[Saved entries]
-- ==== Sys2Proof/Laws/Steering.lean ====
section
/-! SUPPORT. The Steering Engine in the words of Safety: the validation of an entry, the tests of the lookup,
and the walk past entries that do not decide. -/

namespace Sys2Proof

open Machine

theorem mem_egressPorts_iff (e : Entry) (p : Port) : p ∈ e.egressPorts ↔ LeavesBy e p := by
  unfold Entry.egressPorts LeavesBy
  cases e.action <;> cases e.arrival <;> cases p <;> simp [onlyOn, otherPort]

theorem steers_iff (a : Action) : a.steers = true ↔ a = .forward ∨ a = .reflect := by
  cases a <;> simp [Action.steers]

theorem windowValid_iff (base : Addr) (size : Nat) :
    windowValid base size = true ↔ base.toNat % 0x1000 = 0 ∧ size % 0x1000 = 0 ∧ 0x1000 ≤ size ∧
      base.toNat + size ≤ 2 ^ 48 := by
  simp [windowValid, onGranule, and_assoc]

theorem validEntry_iff (units : Duo UnitNo) (e : Entry) :
    ValidEntry units e ↔ e.valid units = true := by
  have presence : ∀ b : Bool, (b = true ↔ e.action = .forward ∨ e.action = .reflect) ↔
      b = e.action.steers := by
    intro b; rw [← steers_iff]; cases b <;> cases e.action.steers <;> simp
  have target : (∀ unit p, e.target = some unit → LeavesBy e p → unit ≠ units.get p) ↔
      (match e.target with
        | none => true
        | some t => e.egressPorts.all fun p => t ≠ units.get p) = true := by
    cases e.target with
    | none => simp
    | some t =>
      simp only [Option.some.injEq, List.all_eq_true, decide_eq_true_eq]
      constructor
      · intro h p hp; exact h t p rfl ((mem_egressPorts_iff _ _).1 hp)
      · rintro h u p rfl hp; exact h p ((mem_egressPorts_iff _ _).2 hp)
  have translated : (∀ a, e.translated = some a →
      a.toNat % 0x1000 = 0 ∧ a.toNat + e.size ≤ 2 ^ 48) ↔
      (match e.translated with
        | none => true
        | some t => onGranule t && decide (t.toNat + e.size ≤ 2 ^ 48)) = true := by
    cases e.translated <;> simp [onGranule]
  have timeout : (∀ t, e.replyTimeout = some t → (e.action = .forward ∨ e.action = .reflect) ∧
      100 ≤ t.toNat ∧ t.toNat ≤ 2000000) ↔
      (match e.replyTimeout with
        | none => true
        | some t => e.action.steers && replyTimeoutInRange t) = true := by
    cases e.replyTimeout <;> simp [replyTimeoutInRange, ← steers_iff]
  have limit : (∀ t, e.holdLimit = some t → e.action = .hold ∧ 10 ≤ t.toNat ∧ t.toNat ≤ 1000000) ↔
      (match e.holdLimit with
        | none => true
        | some t => decide (e.action = .hold) && holdLimitInRange t) = true := by
    cases e.holdLimit <;> simp [holdLimitInRange]
  unfold ValidEntry Entry.valid
  simp only [Bool.and_eq_true, Bool.or_eq_true, decide_eq_true_eq]
  rw [← windowValid_iff, presence, presence, target, translated, timeout, limit,
    ← or_iff_not_imp_left]
  tauto

theorem pinnedLabel_iff (label : Label) (s : State) :
    PinnedLabel label s ↔ s.steering.pinnedLabel label = true := by
  unfold PinnedLabel Steering.pinnedLabel; simp

theorem candidate_iff (release : Bool) (r : Request) (e : Entry) :
    Candidate release r e ↔ e.candidate release r = true := by
  have names : e.arrival.names r.port = true ↔ (e.arrival = .both ∨ e.arrival = onlyOn r.port) := by
    cases e.arrival <;> cases r.port <;> simp [Arrival.names, onlyOn]
  have covers : e.kinds.covers r.kind = true ↔
      (r.kind = .read ∧ (e.kinds = .reads ∨ e.kinds = .all) ∨
        (r.kind = .write ∨ r.kind = .writeAck) ∧ (e.kinds = .writes ∨ e.kinds = .all)) := by
    cases e.kinds <;> cases r.kind <;> simp [Kinds.covers]
  unfold Candidate Entry.candidate
  simp only [Bool.and_eq_true, Bool.not_eq_true']
  rw [names, covers]
  unfold UnitSet.holds
  cases release <;> simp [and_assoc]

theorem contained_iff (r : Request) (e : Entry) : Contained r e ↔ e.containsRange r = true := by
  unfold Contained Entry.containsRange Request.last Entry.last; simp

theorem overlaps_iff (r : Request) (e : Entry) : Overlaps r e ↔ e.overlapsRange r = true := by
  unfold Overlaps Entry.overlapsRange Request.last Entry.last; simp

/-- The walk goes on past entries that do not decide. -/
theorem walk_append (release : Bool) (r : Request) (l rest : List ActiveEntry)
    (h : ∀ b ∈ l, PassedOver release r b.entry) :
    walk release r (l ++ rest) = walk release r rest := by
  induction l with
  | nil => rfl
  | cons b l ih =>
    have hb := h b (by simp)
    have hl := ih fun x hx => h x (by simp [hx])
    simp only [List.cons_append, walk]; rw [hl]
    unfold PassedOver at hb
    rw [candidate_iff, contained_iff, overlaps_iff] at hb
    split_ifs <;> simp_all

/-- The entry a walk finds is a candidate. -/
theorem walk_candidate {release : Bool} {r : Request} {l : List ActiveEntry} {a : ActiveEntry}
    {b : Bool} (h : walk release r l = some (a, b)) : a.entry.candidate release r = true := by
  induction l with
  | nil => cases h
  | cons x l ih =>
    unfold walk at h
    split_ifs at h with hc
    · cases h; exact hc
    · cases h; exact hc
    · exact ih h
    · exact ih h

end Sys2Proof
end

*TASK*:
From the entries above, restate word for word the lines from the line containing "theorem validEntry_iff (units" to the line containing "holdLimitInRange t) = true := by", both ends included, and nothing more.

*TASK RESPONSE*:
theorem validEntry_iff (units : Duo UnitNo) (e : Entry) :
    ValidEntry units e ↔ e.valid units = true := by
  have presence : ∀ b : Bool, (b = true ↔ e.action = .forward ∨ e.action = .reflect) ↔
      b = e.action.steers := by
    intro b; rw [← steers_iff]; cases b <;> cases e.action.steers <;> simp
  have target : (∀ unit p, e.target = some unit → LeavesBy e p → unit ≠ units.get p) ↔
      (match e.target with
        | none => true
        | some t => e.egressPorts.all fun p => t ≠ units.get p) = true := by
    cases e.target with
    | none => simp
    | some t =>
      simp only [Option.some.injEq, List.all_eq_true, decide_eq_true_eq]
      constructor
      · intro h p hp; exact h t p rfl ((mem_egressPorts_iff _ _).1 hp)
      · rintro h u p rfl hp; exact h p ((mem_egressPorts_iff _ _).2 hp)
  have translated : (∀ a, e.translated = some a →
      a.toNat % 0x1000 = 0 ∧ a.toNat + e.size ≤ 2 ^ 48) ↔
      (match e.translated with
        | none => true
        | some t => onGranule t && decide (t.toNat + e.size ≤ 2 ^ 48)) = true := by
    cases e.translated <;> simp [onGranule]
  have timeout : (∀ t, e.replyTimeout = some t → (e.action = .forward ∨ e.action = .reflect) ∧
      100 ≤ t.toNat ∧ t.toNat ≤ 2000000) ↔
      (match e.replyTimeout with
        | none => true
        | some t => e.action.steers && replyTimeoutInRange t) = true := by
    cases e.replyTimeout <;> simp [replyTimeoutInRange, ← steers_iff]
  have limit : (∀ t, e.holdLimit = some t → e.action = .hold ∧ 10 ≤ t.toNat ∧ t.toNat ≤ 1000000) ↔
      (match e.holdLimit with
        | none => true
        | some t => decide (e.action = .hold) && holdLimitInRange t) = true := by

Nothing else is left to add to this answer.